__Work to be completed__: All lines in the records below that hold "spec" are to be shown.

__Stored data entries__:

-- ==== Sys2Proof/Decode.lean ====
section
/-! DEFINITION. Decoding and encoding of request words (30_encoding.md R85 to R88), and the request table by match and
mask (R86). -/

namespace Sys2Proof

/-- What a reserved word is refused for (R88). -/
inductive Reserved where
  /-- `0x201` to `0x2FF`: `INIT` with a non-zero payload. -/
  | initPayload
  /-- `0x302` to `0x3FF`: `SETBL` with any of `pl[7:1]` set. -/
  | setblPayload
  deriving DecidableEq, Repr

/-- The result of decoding: a request, or R86's `ILLEGAL`. -/
inductive Decoded where
  | request (i : Instr)
  | illegal (why : Reserved)
  deriving DecidableEq, Repr

/-- Field `op` of a request word (R85). -/
def RequestWord.op (q : RequestWord) : BitVec 2 := q.extractLsb' 8 2

/-- Field `pl` of a request word (R85). -/
def RequestWord.pl (q : RequestWord) : Byte := q.extractLsb' 0 8

/-- The decoder, total on all 1024 request words (R86). -/
def decode (q : RequestWord) : Decoded :=
  if RequestWord.op q = 0b00#2 then .request (.wrcmd (RequestWord.pl q))
  else if RequestWord.op q = 0b01#2 then .request (.wrdata (RequestWord.pl q))
  else if RequestWord.op q = 0b10#2 then
    if RequestWord.pl q = 0x00#8 then .request .init else .illegal .initPayload
  else
    if (RequestWord.pl q).extractLsb' 1 7 = 0b0000000#7 then .request (.setbl ((RequestWord.pl q).extractLsb' 0 1))
    else .illegal .setblPayload

/-- The request word of a request, field by field from the table of R85. -/
def encode : Instr → RequestWord
  | .wrcmd b  => 0b00#2 ++ b
  | .wrdata b => 0b01#2 ++ b
  | .init     => 0b10#2 ++ 0x00#8
  | .setbl v  => 0b11#2 ++ 0b0000000#7 ++ v

/-- One row of spec/opcode_table.json: a word belongs to it when `word & mask = pattern`. -/
structure OpcodeRow where
  mnemonic : String
  mask     : RequestWord
  pattern  : RequestWord
  deriving DecidableEq, Repr

/-- "As match and mask over the 10-bit word" (R86). -/
def opcodeRows : List OpcodeRow :=
  [ { mnemonic := "WRCMD",  mask := 0x300, pattern := 0x000 },
    { mnemonic := "WRDATA", mask := 0x300, pattern := 0x100 },
    { mnemonic := "INIT",   mask := 0x3FF, pattern := 0x200 },
    { mnemonic := "SETBL",  mask := 0x3FE, pattern := 0x300 } ]

/-- The word belongs to the row. -/
def OpcodeRow.covers (r : OpcodeRow) (q : RequestWord) : Bool := q &&& r.mask == r.pattern

/-- A request's mnemonic (R85). -/
def Instr.mnemonic : Instr → String
  | .wrcmd _  => "WRCMD"
  | .wrdata _ => "WRDATA"
  | .init     => "INIT"
  | .setbl _  => "SETBL"

/-- The 10-bit word that `nbits` bits of `w` put on the request port. The port is 10 bits wide (R80), so a number that
does not fit is no request word (log 14). -/
def tableWord (nbits w : Nat) : Option RequestWord :=
  if w % 2 ^ nbits < 1024 then some (BitVec.ofNat 10 (w % 2 ^ nbits)) else none

/-- The instruction this decoder reads from the bits of `w`, numbered as spec/opcode_table.json numbers them. A request
is one 10-bit word and has no operand words (R80). -/
def decodeTableWord (nbits w : Nat) : Option Instr :=
  match tableWord nbits w with
  | none => none
  | some q =>
    match decode q with
    | .request i => some i
    | .illegal _ => none

end Sys2Proof
end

__The completed task__:
/-- One row of spec/opcode_table.json: a word belongs to it when `word & mask = pattern`. -/
/-- The instruction this decoder reads from the bits of `w`, numbered as spec/opcode_table.json numbers them. A request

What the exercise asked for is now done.